■ WORK ITEM ■
Here are some entries; quote each one exactly.

■ RECORDS PROVIDED ■

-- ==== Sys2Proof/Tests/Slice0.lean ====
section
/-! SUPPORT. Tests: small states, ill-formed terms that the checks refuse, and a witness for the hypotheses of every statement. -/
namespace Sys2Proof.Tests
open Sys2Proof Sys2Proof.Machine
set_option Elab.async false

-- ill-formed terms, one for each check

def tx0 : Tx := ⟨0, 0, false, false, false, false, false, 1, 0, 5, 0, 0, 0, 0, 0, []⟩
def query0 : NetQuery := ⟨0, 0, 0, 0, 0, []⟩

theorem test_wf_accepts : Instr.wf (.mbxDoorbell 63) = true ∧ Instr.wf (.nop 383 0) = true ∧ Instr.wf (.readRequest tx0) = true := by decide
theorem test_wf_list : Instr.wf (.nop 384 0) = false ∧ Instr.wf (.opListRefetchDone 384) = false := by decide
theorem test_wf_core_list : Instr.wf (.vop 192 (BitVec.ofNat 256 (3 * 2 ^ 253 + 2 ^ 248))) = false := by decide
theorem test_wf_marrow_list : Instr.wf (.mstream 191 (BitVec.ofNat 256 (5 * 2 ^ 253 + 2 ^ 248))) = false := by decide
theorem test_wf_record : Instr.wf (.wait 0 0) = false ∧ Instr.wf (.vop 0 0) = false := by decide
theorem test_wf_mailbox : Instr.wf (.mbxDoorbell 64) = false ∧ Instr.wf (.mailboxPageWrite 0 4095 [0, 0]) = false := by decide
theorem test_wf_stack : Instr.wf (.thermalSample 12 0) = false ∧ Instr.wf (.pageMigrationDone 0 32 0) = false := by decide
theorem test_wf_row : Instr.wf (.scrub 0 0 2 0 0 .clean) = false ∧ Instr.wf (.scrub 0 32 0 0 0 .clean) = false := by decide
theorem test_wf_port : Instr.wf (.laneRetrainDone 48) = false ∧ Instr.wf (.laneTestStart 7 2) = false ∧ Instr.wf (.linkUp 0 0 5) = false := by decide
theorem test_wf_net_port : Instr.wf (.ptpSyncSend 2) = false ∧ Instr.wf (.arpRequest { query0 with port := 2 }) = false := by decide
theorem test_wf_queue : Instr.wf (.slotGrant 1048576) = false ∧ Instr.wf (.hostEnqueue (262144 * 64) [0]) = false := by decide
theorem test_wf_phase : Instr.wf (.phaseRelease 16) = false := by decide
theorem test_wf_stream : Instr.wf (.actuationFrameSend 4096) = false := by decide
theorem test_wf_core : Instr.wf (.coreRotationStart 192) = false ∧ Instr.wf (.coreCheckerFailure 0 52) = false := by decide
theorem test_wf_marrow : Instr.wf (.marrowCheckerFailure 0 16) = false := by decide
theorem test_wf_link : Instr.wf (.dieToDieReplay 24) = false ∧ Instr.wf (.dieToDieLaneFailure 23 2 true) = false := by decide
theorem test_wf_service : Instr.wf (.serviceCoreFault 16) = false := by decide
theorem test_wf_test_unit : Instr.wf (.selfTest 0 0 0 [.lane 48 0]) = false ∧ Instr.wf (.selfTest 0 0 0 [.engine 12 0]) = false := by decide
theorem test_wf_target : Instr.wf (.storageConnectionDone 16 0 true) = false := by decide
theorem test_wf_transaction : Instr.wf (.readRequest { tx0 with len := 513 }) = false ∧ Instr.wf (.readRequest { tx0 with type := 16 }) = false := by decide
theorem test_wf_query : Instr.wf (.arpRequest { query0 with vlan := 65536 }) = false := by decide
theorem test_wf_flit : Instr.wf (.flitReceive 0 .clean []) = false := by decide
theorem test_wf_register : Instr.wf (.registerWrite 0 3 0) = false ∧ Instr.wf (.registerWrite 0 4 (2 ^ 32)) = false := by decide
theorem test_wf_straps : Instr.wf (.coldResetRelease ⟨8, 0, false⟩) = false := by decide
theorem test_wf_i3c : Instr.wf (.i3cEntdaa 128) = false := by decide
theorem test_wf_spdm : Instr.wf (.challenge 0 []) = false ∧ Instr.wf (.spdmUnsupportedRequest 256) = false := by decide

■ EXERCISE OUTPUT ■
-- ==== Sys2Proof/Tests/Slice0.lean ====
section
/-! SUPPORT. Tests: small states, ill-formed terms that the checks refuse, and a witness for the hypotheses of every statement. -/
namespace Sys2Proof.Tests
open Sys2Proof Sys2Proof.Machine
set_option Elab.async false

-- ill-formed terms, one for each check

def tx0 : Tx := ⟨0, 0, false, false, false, false, false, 1, 0, 5, 0, 0, 0, 0, 0, []⟩
def query0 : NetQuery := ⟨0, 0, 0, 0, 0, []⟩

theorem test_wf_accepts : Instr.wf (.mbxDoorbell 63) = true ∧ Instr.wf (.nop 383 0) = true ∧ Instr.wf (.readRequest tx0) = true := by decide
theorem test_wf_list : Instr.wf (.nop 384 0) = false ∧ Instr.wf (.opListRefetchDone 384) = false := by decide
theorem test_wf_core_list : Instr.wf (.vop 192 (BitVec.ofNat 256 (3 * 2 ^ 253 + 2 ^ 248))) = false := by decide
theorem test_wf_marrow_list : Instr.wf (.mstream 191 (BitVec.ofNat 256 (5 * 2 ^ 253 + 2 ^ 248))) = false := by decide
theorem test_wf_record : Instr.wf (.wait 0 0) = false ∧ Instr.wf (.vop 0 0) = false := by decide
theorem test_wf_mailbox : Instr.wf (.mbxDoorbell 64) = false ∧ Instr.wf (.mailboxPageWrite 0 4095 [0, 0]) = false := by decide
theorem test_wf_stack : Instr.wf (.thermalSample 12 0) = false ∧ Instr.wf (.pageMigrationDone 0 32 0) = false := by decide
theorem test_wf_row : Instr.wf (.scrub 0 0 2 0 0 .clean) = false ∧ Instr.wf (.scrub 0 32 0 0 0 .clean) = false := by decide
theorem test_wf_port : Instr.wf (.laneRetrainDone 48) = false ∧ Instr.wf (.laneTestStart 7 2) = false ∧ Instr.wf (.linkUp 0 0 5) = false := by decide
theorem test_wf_net_port : Instr.wf (.ptpSyncSend 2) = false ∧ Instr.wf (.arpRequest { query0 with port := 2 }) = false := by decide
theorem test_wf_queue : Instr.wf (.slotGrant 1048576) = false ∧ Instr.wf (.hostEnqueue (262144 * 64) [0]) = false := by decide
theorem test_wf_phase : Instr.wf (.phaseRelease 16) = false := by decide
theorem test_wf_stream : Instr.wf (.actuationFrameSend 4096) = false := by decide
theorem test_wf_core : Instr.wf (.coreRotationStart 192) = false ∧ Instr.wf (.coreCheckerFailure 0 52) = false := by decide
theorem test_wf_marrow : Instr.wf (.marrowCheckerFailure 0 16) = false := by decide
theorem test_wf_link : Instr.wf (.dieToDieReplay 24) = false ∧ Instr.wf (.dieToDieLaneFailure 23 2 true) = false := by decide
theorem test_wf_service : Instr.wf (.serviceCoreFault 16) = false := by decide
theorem test_wf_test_unit : Instr.wf (.selfTest 0 0 0 [.lane 48 0]) = false ∧ Instr.wf (.selfTest 0 0 0 [.engine 12 0]) = false := by decide
theorem test_wf_target : Instr.wf (.storageConnectionDone 16 0 true) = false := by decide
theorem test_wf_transaction : Instr.wf (.readRequest { tx0 with len := 513 }) = false ∧ Instr.wf (.readRequest { tx0 with type := 16 }) = false := by decide
theorem test_wf_query : Instr.wf (.arpRequest { query0 with vlan := 65536 }) = false := by decide
theorem test_wf_flit : Instr.wf (.flitReceive 0 .clean []) = false := by decide
theorem test_wf_register : Instr.wf (.registerWrite 0 3 0) = false ∧ Instr.wf (.registerWrite 0 4 (2 ^ 32)) = false := by decide
theorem test_wf_straps : Instr.wf (.coldResetRelease ⟨8, 0, false⟩) = false := by decide
theorem test_wf_i3c : Instr.wf (.i3cEntdaa 128) = false := by decide
theorem test_wf_spdm : Instr.wf (.challenge 0 []) = false ∧ Instr.wf (.spdmUnsupportedRequest 256) = false := by decide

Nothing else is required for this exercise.